Actually I think omarfarid expects you to write a script containing a reference to startServer.sh - that should work fine. Setting environment variables may be necessary also. But because IBM supplied the script, I rather imagine they might be doing that for you already, in which case it will work to invoke it directly as I posted
Hi...I am setting up a VM to test this in....stand by
I used this command to configure and I grabbed a script from another websphere server....it starts up OK, but does not stop when I am rebooting

./wasservice.sh -add "WebSphere_Portal" -serverName "WebSphere_Portal" -profilePath "/opt/IBM/WebSphere/wp_profile" -wasHome "/opt/IBM/WebSphere/AppServer" -configRoot "/opt/IBM/WebSphere/wp_profile/config" –logRoot "/opt/IBM/WebSphere/wp_profile/logs/WebSphere_Portal" –stopArgs “-username wpsadmin –password wpsadmin” -startType automatic
how the script is created under /etc/rc5.d directory? what are the permissions of the file? does the file name starts with S ? does it include all required env. variables?
If you put this directly into inittab, init will stop it if it is still running (and you invoked it with "&" at the end). You need to modify the script(s) involved so they don't start another job and return in that case.
If you went the rc.5 route, you have an S script there to start it and you need a K script in all the other rc  directories to stop it. Usually they are all symbolic links to the same script, but S & K could be different
I did this, but in /etc/init.d rather than /etc/rc5.d and I noticed that there are links in /etc/rc5.d  to the elements in /etc/init.d.



you should have a dir /etc/rc5.d

under this dir create the startup script e.g.

S99myscript

which contains all commands necessary to startup WPS

the script should have all necessary env variables set in it, plus it should be executable.

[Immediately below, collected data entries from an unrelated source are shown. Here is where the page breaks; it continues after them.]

theorem enterPublish_woken (d : DomainId) (s : State) : RanksWoken s (enterPublish d s) := by
  unfold enterPublish
  split
  · exact RanksWoken.of_eq (by simp)
  · exact RanksWoken.trans (RanksWoken.of_eq (by simp)) (endPass_woken d _)

theorem continuePass_woken (d : DomainId) (s : State) : RanksWoken s (continuePass d s) := by
  unfold continuePass
  split
  · exact RanksWoken.of_eq rfl
  · exact RanksWoken.trans (t := { s with publication := s.publication.filter fun p => !decide (p.domain = d) })
      (RanksWoken.of_eq rfl) (endPass_woken d _)

theorem continuePass_transit (d : DomainId) (s : State) : (continuePass d s).transit = s.transit := by
  unfold continuePass
  split
  · rfl
  · exact (endPass_frame d _).transit

/-! ## Ranks come and go -/

theorem endOrder_pairs (i : InitiatorId) (ks : List Rank) : (endOrder i ks).map pairOf = ks.map pairOf := by
  induction ks with
  | nil => rfl
  | cons k ks ih =>
    rw [endOrder]
    split
    · rw [List.map_cons, List.map_cons, pairOf, wake_request, pairOf]
    · rw [List.map_cons, ih, List.map_cons]

theorem foldl_endOrder_pairs (is : List InitiatorId) (ks : List Rank) :
    (is.foldl (fun ks i => endOrder i ks) ks).map pairOf = ks.map pairOf := by
  induction is generalizing ks with
  | nil => rfl
  | cons i is ih => rw [List.foldl_cons, ih, endOrder_pairs]

/-- Ranks that are answered are the oldest of their initiators, unless they are parked with ORDER (R123, R125). -/
theorem answerRanks_inOrder {p : Rank → Bool} (hp : ∀ k, p k = true → parkedOn .order k = false)
    (status : ResponseStatus) {s : State} (i : InitiatorId) (h : InOrder (queueOf i s.ranks)) :
    InOrder (queueOf i (answerRanks p status s).ranks) := by
  have left : queueOf i (s.ranks.filter fun k => !p k) = (queueOf i s.ranks).filter fun k => !p k := by
    rw [queueOf, queueOf, List.filter_comm]
  rw [answerRanks_ranks]
  by_cases hi : i ∈ (s.ranks.filter p).map fun k => k.request.initiator
  · refine foldl_endOrder_queueOf i _ _ (fun k hk => ?_) hi
    obtain ⟨a, ha, hai⟩ := List.mem_map.mp hi
    obtain ⟨hmem, hpa⟩ := List.mem_filter.mp ha
    have haq : a ∈ queueOf i s.ranks := mem_queueOf.mpr ⟨hmem, hai⟩
    rw [left, List.mem_filter] at hk
    cases hq : queueOf i s.ranks with
    | nil => rw [hq] at haq; exact absurd haq List.not_mem_nil
    | cons b rest =>
      rw [hq] at h haq hk
      have hab : a = b := (List.mem_cons.mp haq).resolve_right fun hr =>
        nomatch (hp a hpa).symm.trans (h.2 a hr)
      obtain rfl | hr := List.mem_cons.mp hk.1
      · rw [← hab, hpa] at hk
        exact nomatch hk.2
      · exact h.2 k hr
  · rw [foldl_endOrder_queueOf_other i _ _ hi, left]
    rw [List.filter_eq_self.mpr]
    · exact h
    · intro k hk
      obtain ⟨hmem, hki⟩ := mem_queueOf.mp hk
      by_contra hpk
      exact hi (List.mem_map.mpr ⟨k, List.mem_filter.mpr ⟨hmem, by simpa using hpk⟩, hki⟩)

theorem answerRanks_pairs (p : Rank → Bool) (status : ResponseStatus) (s : State) :
    ((answerRanks p status s).ranks.map pairOf).Sublist (s.ranks.map pairOf) := by
  rw [answerRanks_ranks, foldl_endOrder_pairs]
  exact List.filter_sublist.map _

/-- The list of ranks around the one at a place. -/
theorem ranks_split {α : Type} {ks : List α} {n : Nat} {k : α} (h : ks[n]? = some k) :
    ∃ before after, ks = before ++ k :: after ∧ ks.eraseIdx n = before ++ after := by
  obtain ⟨hn, rfl⟩ := List.getElem?_eq_some_iff.mp h
  exact ⟨ks.take n, ks.drop (n + 1), by rw [List.getElem_cons_drop, List.take_append_drop],
    List.eraseIdx_eq_take_drop_succ ..⟩

theorem parkedOn_of_eligible {k : Rank} (h : k.state = .eligible) (reason : WaitReason) :
    parkedOn reason k = false := by
  simp [parkedOn, h]

/-- An ELIGIBLE rank is the oldest of its initiator, so that those left of the initiator are parked with ORDER. -/
theorem freeRank_inOrder {n : Nat} {k : Rank} {s : State} (hk : s.ranks[n]? = some k) (he : k.state = .eligible)
    (h : ∀ i, InOrder (queueOf i s.ranks)) (i : InitiatorId) :
    InOrder (queueOf i (freeRank n k.request.initiator s).ranks) := by
  obtain ⟨before, after, hsplit, herase⟩ := ranks_split hk
  have hi := h i
  rw [freeRank_ranks, endOrder_queueOf, herase, queueOf_append]
  rw [hsplit, queueOf_append, queueOf_cons] at hi
  split
  · rename_i hki
    subst hki
    rw [if_pos rfl] at hi
    have rest : queueOf k.request.initiator before = [] ∧
        ∀ x ∈ queueOf k.request.initiator after, parkedOn .order x = true := by
      cases hb : queueOf k.request.initiator before with
      | nil => rw [hb] at hi; exact ⟨rfl, hi.2⟩
      | cons b bs =>
        rw [hb] at hi
        exact nomatch (parkedOn_of_eligible he .order).symm.trans (hi.2 k (by simp))
    rw [rest.1, List.nil_append]
    have again : queueOf k.request.initiator (queueOf k.request.initiator after) =
        queueOf k.request.initiator after := by simp [queueOf]
    rw [← again]
    exact endOrder_inOrder rest.2
  · rename_i hki
    rwa [if_neg hki] at hi

theorem freeRank_fewer {n : Nat} {k : Rank} {s : State} (hk : s.ranks[n]? = some k) :
    ((freeRank n k.request.initiator s).ranks.map pairOf).Sublist (s.ranks.map pairOf) := by
  obtain ⟨before, after, hsplit, herase⟩ := ranks_split hk
  rw [freeRank_ranks, endOrder_pairs, herase, hsplit]
  exact (List.Sublist.append_left (List.sublist_cons_self k after) before).map _

theorem freeRank_pairs {n : Nat} {k : Rank} {s : State} (hk : s.ranks[n]? = some k) (h : (s.ranks.map pairOf).Nodup) :
    ((freeRank n k.request.initiator s).ranks.map pairOf).Sublist (s.ranks.map pairOf) ∧
      pairOf k ∉ (freeRank n k.request.initiator s).ranks.map pairOf := by
  refine ⟨freeRank_fewer hk, ?_⟩
  obtain ⟨before, after, hsplit, herase⟩ := ranks_split hk
  rw [freeRank_ranks, endOrder_pairs, herase]
  rw [hsplit, List.map_append, List.map_cons] at h
  rw [List.map_append]
  exact (List.nodup_middle.mp h).notMem

theorem pairInUse_eq_false {i : InitiatorId} {t : Tag} {s : State} (h : pairInUse i t s = false) :
    (i, t) ∉ s.ranks.map pairOf ∧ (i, t) ∉ s.transit.map transitPair := by
  simp only [pairInUse, Bool.or_eq_false_iff, List.any_eq_false, decide_eq_true_eq] at h
  refine ⟨fun hmem => ?_, fun hmem => ?_⟩
  · obtain ⟨k, hk, heq⟩ := List.mem_map.mp hmem
    exact h.1 k hk (Prod.mk.inj heq)
  · obtain ⟨e, he, heq⟩ := List.mem_map.mp hmem
    exact h.2 e he (Prod.mk.inj heq)

theorem hasRank_iff (i : InitiatorId) (s : State) : hasRank i s = true ↔ queueOf i s.ranks ≠ [] := by
  simp [hasRank, queueOf]

/-- A new rank waits behind the others of its initiator just when it has some (R119). -/
theorem addRank_inOrder {r : Request} {dec : Decoded} {reason : WaitReason} {s : State} (i : InitiatorId)
    (hreason : reason = .order ↔ hasRank r.initiator s = true) (h : InOrder (queueOf i s.ranks)) :
    InOrder (queueOf i (addRank { request := r, decoded := dec, state := .parked reason } s).ranks) := by
  rw [addRank_ranks, queueOf_append, queueOf_cons]
  split
  · rename_i hki
    dsimp only at hki
    subst hki
    rw [hasRank_iff] at hreason
    cases hq : queueOf r.initiator s.ranks with
    | nil =>
      rw [hq] at hreason
      have : reason ≠ .order := fun ho => hreason.mp ho rfl
      exact ⟨by simpa [parkedOn] using this, fun x hx => absurd hx (by simp [queueOf])⟩
    | cons k ks =>
      rw [hq] at hreason h
      have ho : reason = .order := hreason.mpr (by simp)
      refine ⟨h.1, fun x hx => ?_⟩
      obtain hx | hx := List.mem_append.mp hx
      · exact h.2 x hx
      · rw [List.mem_singleton.mp hx]
        simp [parkedOn, ho]
  · rw [show queueOf i [] = [] from rfl, List.append_nil]
    exact h

/-- An ELIGIBLE rank that parks again, with another reason than ORDER, keeps its place. -/
theorem parkAgain_queueKept {n : Nat} {k : Rank} {reason : WaitReason} {s : State} (hk : s.ranks[n]? = some k)
    (he : k.state = .eligible) (hr : reason ≠ .order) : QueueKept s (parkAgain n reason s) := by
  obtain ⟨before, after, hsplit, -⟩ := ranks_split hk
  refine ⟨?_, List.Sublist.refl _⟩
  rw [parkAgain_ranks]
  refine List.ext_getElem? fun m => ?_
  rw [List.getElem?_map, List.getElem?_map, List.getElem?_modify]
  by_cases hnm : n = m
  · subst hnm
    simp [hk, rankKey, parkedOn, he, hr]
  · simp [hnm]

theorem answerRanks_all (status : ResponseStatus) (s : State) : (answerRanks (fun _ => true) status s).ranks = [] := by
  rw [answerRanks_ranks]
  simp [foldl_endOrder_nil]

theorem sendOldest_pairs (tag : LinkTag) (es : List TransitEntry) :
    (sendOldest tag es).map transitPair = es.map transitPair := by
  induction es with
  | nil => rfl
  | cons e es ih =>
    rw [sendOldest]
    split
    · rfl
    · rw [List.map_cons, ih, List.map_cons]
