theorem decideRollback_control (d : DomainId) (s : State) : ControlMoves s (decideRollback d s).2 := by
  unfold decideRollback
  split
  · exact .single (.rollback d s (by simp only [inEpoch, *]))
  · exact .single (.rollback d s (by simp only [inEpoch, *]))
  all_goals exact .refl

theorem decidePoolLoad_control (s : State) : ControlMoves s (decidePoolLoad s).2 := by
  unfold decidePoolLoad
  split
  · exact .refl
  split
  · exact .refl
  · exact controlMoves_still (by apply stillFrame_of_domains <;> rfl)

/-! ## Setting writes -/

theorem refuseWrite_control (s : State) : ControlMoves s (refuseWrite s) :=
  controlMoves_still (setLastWrite_still .refused s)

theorem writeWindow_control (w : WindowId) (word : WindowWord) (data : Word) (s : State) :
    ControlMoves s (writeWindow w word data s) := by
  unfold writeWindow
  split
  · exact refuseWrite_control s
  split
  · exact controlMoves_still (by apply stillFrame_of_domains <;> simp)
  · exact refuseWrite_control s

theorem writeDomainSetting_control (d : DomainId) (word : DomainWord) (data : Word) (s : State) :
    ControlMoves s (writeDomainSetting d word data s) := by
  unfold writeDomainSetting
  split
  · exact refuseWrite_control s
  split
  · refine controlMoves_still ⟨by simp, by simp, fun e => ?_, by simp, by simp, by simp, by simp, by simp, by simp,
      by simp⟩
    simp only [domainState, setLastWrite_domains, modifyDomain_domains, vector_set_get]
    split
    · rename_i hde; subst hde; rfl
    · rfl
  · exact refuseWrite_control s

theorem writeInitiator_control (i : InitiatorId) (word : InitiatorWord) (data : Word) (s : State) :
    ControlMoves s (writeInitiator i word data s) := by
  unfold writeInitiator
  split
  · exact refuseWrite_control s
  split
  · exact refuseWrite_control s
  · exact controlMoves_still (by apply stillFrame_of_domains <;> rfl)

/-- A write of a register that is accepted under a condition and else refused. -/
theorem registerWrite_control {p : Prop} [Decidable p] {s t : State} (h : StillFrame s t) :
    ControlMoves s (if p then t else refuseWrite s) := by
  split
  · exact controlMoves_still h
  · exact refuseWrite_control s

theorem writePoolThreshold_control (data : Word) (s : State) : ControlMoves s (writePoolThreshold data s) :=
  registerWrite_control (by apply stillFrame_of_domains <;> rfl)

theorem writeTimebase_control (data : Word) (s : State) : ControlMoves s (writeTimebase data s) :=
  registerWrite_control (by apply stillFrame_of_domains <;> rfl)
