theorem sendOldest_ne_nil {tag : LinkTag} {es : List TransitEntry} (h : es ≠ []) : sendOldest tag es ≠ [] := by
  cases es with
  | nil => exact absurd rfl h
  | cons e es =>
    rw [sendOldest]
    split <;> simp

theorem slots_set_some {k : SlotId} {c : CopyJob} {s t : State} (h : t.slots = s.slots.set k (some c)) (i : SlotId)
    (hi : s.slots[i].isSome = true) : t.slots[i].isSome = true := by
  rw [h, vector_set_get]
  split
  · rfl
  · exact hi

theorem setSlot_some_waitsKept (k : SlotId) (c : CopyJob) (s : State) : WaitsKept s (setSlot k (some c) s) :=
  ReasonsGrow.kept
    ⟨fun j hj => ⟨j, hj, rfl, rfl⟩, fun e he hc => ⟨e, he, rfl, rfl, hc⟩, slots_set_some (setSlot_slots ..),
      fun _ => rfl, fun ht => ht⟩ rfl

theorem waitsKept_refl (s : State) : WaitsKept s s := waitsKept_of_eq rfl rfl rfl rfl rfl rfl

theorem grant_waitsKept (tag : LinkTag) (q : Requester) (s : State) : WaitsKept s (grant tag s q) := by
  cases q with
  | mapWalker =>
    simp only [grant, grantWalker]
    split
    · exact ReasonsGrow.kept ⟨fun j hj => issueOldest_tile_mem hj, fun e he hc => ⟨e, he, rfl, rfl, hc⟩,
        fun _ hk => hk, fun _ => rfl, fun ht => ht⟩ rfl
    split
    · exact waitsKept_refl s
    · exact waitsKept_of_eq rfl rfl rfl rfl rfl rfl
  | forwarded =>
    simp only [grant, grantForwarded]
    split
    · exact waitsKept_refl s
    · exact ReasonsGrow.kept ⟨fun j hj => ⟨j, hj, rfl, rfl⟩, fun e he hc => ⟨e, he, rfl, rfl, hc⟩,
        fun _ hk => hk, fun _ => rfl, sendOldest_ne_nil⟩ rfl
  | copySlot k =>
    simp only [grant, grantSlot]
    split
    · exact waitsKept_refl s
    split
    · exact waitsKept_refl s
    · rename_i c _ _ action _
      exact (setSlot_some_waitsKept k (afterSend tag c action) s).trans
        (waitsKept_of_eq rfl rfl rfl rfl rfl rfl)

/-! ## Walks -/

/-- A rank after some are answered: one from before that was not answered, ELIGIBLE or with its state as it was. -/
theorem endOrder_mem {i : InitiatorId} {ks : List Rank} {k' : Rank} (h : k' ∈ endOrder i ks) :
    ∃ k ∈ ks, k'.request = k.request ∧ k'.decoded = k.decoded ∧ (k'.state = .eligible ∨ k' = k) := by
  induction ks with
  | nil => exact absurd h List.not_mem_nil
  | cons k ks ih =>
    rw [endOrder] at h
    split at h
    · obtain rfl | h := List.mem_cons.mp h
      · refine ⟨k, List.mem_cons_self, ?_⟩
        unfold wake
        split
        · exact ⟨rfl, rfl, .inl rfl⟩
        · exact ⟨rfl, rfl, .inr rfl⟩
      · exact ⟨k', List.mem_cons_of_mem _ h, rfl, rfl, .inr rfl⟩
    · obtain rfl | h := List.mem_cons.mp h
      · exact ⟨k', List.mem_cons_self, rfl, rfl, .inr rfl⟩
      · obtain ⟨x, hx, hrest⟩ := ih h
        exact ⟨x, List.mem_cons_of_mem _ hx, hrest⟩

theorem foldl_endOrder_mem {is : List InitiatorId} {ks : List Rank} {k' : Rank}
    (h : k' ∈ is.foldl (fun ks i => endOrder i ks) ks) :
    ∃ k ∈ ks, k'.request = k.request ∧ k'.decoded = k.decoded ∧ (k'.state = .eligible ∨ k' = k) := by
  induction is generalizing ks with
  | nil => exact ⟨k', h, rfl, rfl, .inr rfl⟩
  | cons i is ih =>
    obtain ⟨b, hb, hreq, hdec, hstate⟩ := ih h
    obtain ⟨a, ha, hreq', hdec', hstate'⟩ := endOrder_mem hb
    refine ⟨a, ha, hreq.trans hreq', hdec.trans hdec', ?_⟩
    obtain he | rfl := hstate
    · exact .inl he
    · exact hstate'

/-- A queue in which the ranks that `p` selects were answered, with every other reason still holding. -/
theorem waitsKept_of_answered {p : Rank → Bool} {status : ResponseStatus} {s t : State}
    (hr : t.ranks = (answerRanks p status s).ranks) (h : ∀ k, p k = false → RankHolds s k → RankHolds t k) :
    WaitsKept s t := by
  intro k' hk'
  rw [hr, answerRanks_ranks] at hk'
  obtain ⟨k, hk, hreq, hdec, hstate⟩ := foldl_endOrder_mem hk'
  obtain ⟨hmem, hp⟩ := List.mem_filter.mp hk
  refine ⟨k, hmem, hreq, hdec, ?_⟩
  obtain he | rfl := hstate
  · exact .inl he
  · exact .inr ⟨rfl, h k' (by simpa using hp)⟩

theorem jobKey_iff {w : WindowId} {tile : Nat} {j : WalkJob} : jobKey w tile j = true ↔ j.window = w ∧ j.tile = tile := by
  simp [jobKey]

/-- The job of a tile leaves the walk list: only the waits for that tile's walk rest on it. -/
theorem rankHolds_without_job {w : WindowId} {tile : Nat} {s t : State}
    (hj : t.walkJobs = s.walkJobs.eraseP (jobKey w tile)) (h₂ : t.changes = s.changes) (h₃ : t.slots = s.slots)
    (h₄ : t.domains = s.domains) (h₅ : t.transit = s.transit) (k : Rank) (hp : parkedOn (.walk w tile) k = false)
    (hk : RankHolds s k) : RankHolds t k := by
  intro reason hstate
  have holds := hk reason hstate
  have rest : ReasonsGrow { s with walkJobs := t.walkJobs } t :=
    reasonsGrow_of_eq rfl h₂ h₃ (fun _ => domainState_congr h₄) h₅
  refine rest.reason _ _ ?_
  cases reason with
  | walk v x =>
    obtain ⟨j, hmem, hw, hx⟩ := holds
    refine ⟨j, ?_, hw, hx⟩
    rw [hj]
    refine (List.mem_eraseP_of_neg fun hkey => ?_).mpr hmem
    obtain ⟨rfl, rfl⟩ := jobKey_iff.mp hkey
    rw [← hw, ← hx] at hstate
    simp [parkedOn, hstate] at hp
  | _ => exact holds

theorem completeWalk_waitsKept (j : WalkJob) (status : Completion) (entry : Beat) (s : State) :
    WaitsKept s (completeWalk j status entry s) := by
  unfold completeWalk
  dsimp only
  split
  · split
    · exact waitsKept_of_wake (p := parkedOn (.walk j.window j.tile)) (by simp [walkFill])
        (rankHolds_without_job (by simp [walkFill]) (by simp [walkFill]) (by simp [walkFill]) (by simp [walkFill])
          (by simp [walkFill]))
    · refine WaitsKept.trans (t := answerRanks (parkedOn (.walk j.window j.tile)) .refused
        { s with walkJobs := s.walkJobs.eraseP (jobKey j.window j.tile) }) ?_ (reportFaults_still _ _).waitsKept
      exact waitsKept_of_answered (p := parkedOn (.walk j.window j.tile)) (status := .refused) rfl
        (rankHolds_without_job rfl rfl rfl rfl rfl)
  · exact waitsKept_of_answered (p := parkedOn (.walk j.window j.tile)) (status := .failed) rfl
      (rankHolds_without_job (by simp [walkFailed]) (by simp [walkFailed]) (by simp [walkFailed])
        (by simp [walkFailed]) (by simp [walkFailed]))

/-! ## Publish writes -/

theorem publishOutcome_waitsKept {p : PublishWrite} (status : Completion) {s : State}
    (h : ∀ e ∈ s.changes, changeKey p.window p.tile e = true → isCopying e = false) :
    WaitsKept s (publishOutcome p status s) := by
  unfold publishOutcome
  split
  · split
    · refine ReasonsGrow.kept ⟨fun j hj => ⟨j, by simpa using hj, rfl, rfl⟩, fun e he hc => ⟨e, ?_, rfl, rfl, hc⟩,
        fun k hk => by simpa using hk, fun d => domainState_congr (by simp), fun ht => by simpa using ht⟩ (by simp)
      rw [publishToCache_changes]
      exact mem_setEntryState.mpr (.inl ⟨he, Bool.eq_false_iff.mpr fun hkey => nomatch (h e he hkey).symm.trans hc⟩)
    · exact waitsKept_refl s
  · exact (reportFault_still _ s).waitsKept

theorem publishOutcome_copying {p : PublishWrite} (status : Completion) {d : DomainId} {s : State}
    (h : ∀ e ∈ s.changes, e.domain = d → isCopying e = false) :
    ∀ e ∈ (publishOutcome p status s).changes, e.domain = d → isCopying e = false := by
  unfold publishOutcome
  split
  · split
    · intro e he hd
      rw [publishToCache_changes] at he
      obtain ⟨hmem, -⟩ | ⟨x, -, -, rfl⟩ := mem_setEntryState.mp he
      · exact h e hmem hd
      · rfl
    · exact h
  · exact fun e he => h e (by simpa using he)

theorem continuePass_waitsKept {d : DomainId} {s : State} (h : ∀ e ∈ s.changes, e.domain = d → isCopying e = false) :
    WaitsKept s (continuePass d s) := by
  unfold continuePass
  split
  · exact waitsKept_refl s
  · exact WaitsKept.trans (t := { s with publication := s.publication.filter fun p => !decide (p.domain = d) })
      (waitsKept_of_eq rfl rfl rfl rfl rfl rfl) (endPass_waitsKept h)

theorem publishWrite_waitsKept {p : PublishWrite} (status : Completion) {s : State} (core : EpochCore s)
    (hp : s.publishWrite = some p) :
    WaitsKept s (continuePass p.domain (publishOutcome p status { s with publishWrite := none })) := by
  obtain ⟨hstate, x, hx, hxw, hxt, -, hlive⟩ := core.publishEntry hp
  have cleared : WaitsKept s { s with publishWrite := none } := waitsKept_of_eq rfl rfl rfl rfl rfl rfl
  have outcome := publishOutcome_waitsKept (p := p) (s := { s with publishWrite := none }) status fun e he hkey => by
    rw [core.entry_unique he hx hkey (changeKey_iff.mpr ⟨hxw, hxt⟩)]
    simp [isCopying, hlive]
  exact (cleared.trans outcome).trans (continuePass_waitsKept
    (publishOutcome_copying (p := p) (s := { s with publishWrite := none }) status (core.no_copying (.inl hstate))))

/-! ## Copies -/

/-- The end of a copy ends the waits for that copy and every wait for a slot; the rest stands. -/
theorem rankHolds_without_copy {w : WindowId} {tile : Nat} {s t : State}
    (hc : ∀ e ∈ s.changes, changeKey w tile e = false → e ∈ t.changes) (h₁ : t.walkJobs = s.walkJobs)
    (hd : ∀ d, domainState d t = domainState d s) (ht : t.transit = s.transit) (k : Rank)
    (hp : parkedOn (.copy w tile) k = false) (hslot : parkedOn .slot k = false) (hk : RankHolds s k) :
    RankHolds t k := by
  intro reason hstate
  have holds := hk reason hstate
  cases reason with
  | walk v x =>
    obtain ⟨j, hj, htile⟩ := holds
    exact ⟨j, h₁ ▸ hj, htile⟩
  | copy v x =>
    obtain ⟨e, he, hew, het, hcopy⟩ := holds
    refine ⟨e, hc e he (Bool.eq_false_iff.mpr fun hkey => ?_), hew, het, hcopy⟩
    obtain ⟨rfl, rfl⟩ := changeKey_iff.mp hkey
    rw [← hew, ← het] at hstate
    simp [parkedOn, hstate] at hp
  | slot => simp [parkedOn, hstate] at hslot
  | domain =>
    obtain ⟨d, hregion, hst⟩ := holds
    exact ⟨d, hregion, by rw [hd]; exact hst⟩
  | transit =>
    unfold ReasonHolds at *
    rw [ht]
    exact holds
  | order => trivial

theorem wake_or (p q : Rank → Bool) (hq : ∀ k : Rank, q { k with state := .eligible } = false) (k : Rank) :
    wake q (wake p k) = wake (fun k => p k || q k) k := by
  unfold wake
  cases hp : p k <;> cases hqk : q k <;> simp [hp, hqk, hq]

theorem parkedOn_eligible (reason : WaitReason) (k : Rank) : parkedOn reason { k with state := .eligible } = false :=
  parkedOn_of_eligible rfl reason

theorem completeCopy_waitsKept (k : SlotId) (c : CopyJob) (s : State) : WaitsKept s (completeCopy k c s) := by
  have done : WaitsKept s (endWaits (parkedOn .slot) (endWaits (parkedOn (.copy c.window c.tile))
      (setSlot k none (setEntryState c.window c.tile .live s)))) := by
    refine waitsKept_of_wake (p := fun k => parkedOn (.copy c.window c.tile) k || parkedOn .slot k) ?_
      fun x hp hx => ?_
    · rw [endWaits_ranks, endWaits_ranks, setSlot_ranks, setEntryState_ranks, List.map_map]
      exact List.map_congr_left fun x _ => wake_or _ _ (parkedOn_eligible .slot) x
    · rw [Bool.or_eq_false_iff] at hp
      refine rankHolds_without_copy (fun e he hkey => ?_) (by simp) (fun _ => domainState_congr (by simp)) (by simp)
        x hp.1 hp.2 hx
      rw [endWaits_changes, endWaits_changes, setSlot_changes]
      exact mem_setEntryState.mpr (.inl ⟨he, hkey⟩)
  unfold completeCopy
  dsimp only
  split
  · exact done.trans (testDrain_waitsKept _ _)
  · exact done

/-- The state of a failed copy's end before the DRAIN test (R113). -/
def copyGivenUp (k : SlotId) (c : CopyJob) (e : ChangeEntry) (f : FaultReport) (s : State) : State :=
  endWaits (parkedOn .slot) (setSlot k none
    (reportFault f (answerRanks (parkedOn (.copy c.window c.tile)) .failed (removeEntry e s))))

theorem copyGivenUp_waitsKept (k : SlotId) {c : CopyJob} {e : ChangeEntry} (f : FaultReport) {s : State}
    (he : e.window = c.window ∧ e.tile = c.tile) : WaitsKept s (copyGivenUp k c e f s) := by
  have holds : ∀ x, parkedOn (.copy c.window c.tile) x = false → parkedOn .slot x = false → RankHolds s x →
      RankHolds (copyGivenUp k c e f s) x := fun x hp hslot hx => by
    refine rankHolds_without_copy (fun a ha hkey => ?_) (by simp [copyGivenUp]) (fun d => ?_) (by simp [copyGivenUp])
      x hp hslot hx
    · simp only [copyGivenUp, endWaits_changes, setSlot_changes, reportFault_changes, answerRanks_changes,
        removeEntry_changes, he.1, he.2]
      exact (List.mem_eraseP_of_neg (by rw [hkey]; exact Bool.false_ne_true)).mpr ha
    · exact (domainState_congr (by simp [copyGivenUp])).trans
        (modifyDomain_states (f := fun r => { r with entryCount := r.entryCount - 1 }) (fun _ => rfl) e.domain d s)
  intro k' hk'
  rw [copyGivenUp, endWaits_ranks] at hk'
  obtain ⟨b, hb, rfl⟩ := List.mem_map.mp hk'
  rw [setSlot_ranks, reportFault_ranks, answerRanks_ranks] at hb
  obtain ⟨a, ha, hreq, hdec, hstate⟩ := foldl_endOrder_mem hb
  obtain ⟨hmem, hp⟩ := List.mem_filter.mp ha
  refine ⟨a, by simpa using hmem, ?_⟩
  unfold wake
  split
  · exact ⟨hreq, hdec, .inl rfl⟩
  · rename_i hslot
    refine ⟨hreq, hdec, ?_⟩
    obtain he | rfl := hstate
    · exact .inl he
    · exact .inr ⟨rfl, holds b (by simpa using hp) (Bool.eq_false_iff.mpr hslot)⟩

Note that the script name should start S
etc-rc5.d.png
/etc/rc5.d looks perfectly normal. The S files are invoked with the argument start and the K files are invoked with the argument stop, when run level 5 is entered. It is indeed more common to use this system than to invoke commands from init.d directly. If your scripting is up to it, you could write a little script of your own which accepts start, stop & restart:-

start invokes the command you already use
stop invokes some command that will stop Websphere (you will have to find that command)
restart invokes stop followed by start

place that script in init.d and make S & K symbolic links to it. Make he S number large, so it will be started close to last (unless you have a reason to start it early) and make the K number small to stop early (unless ... ). Place S link in rc5.d and a K link in all the other rc<n>.d directories.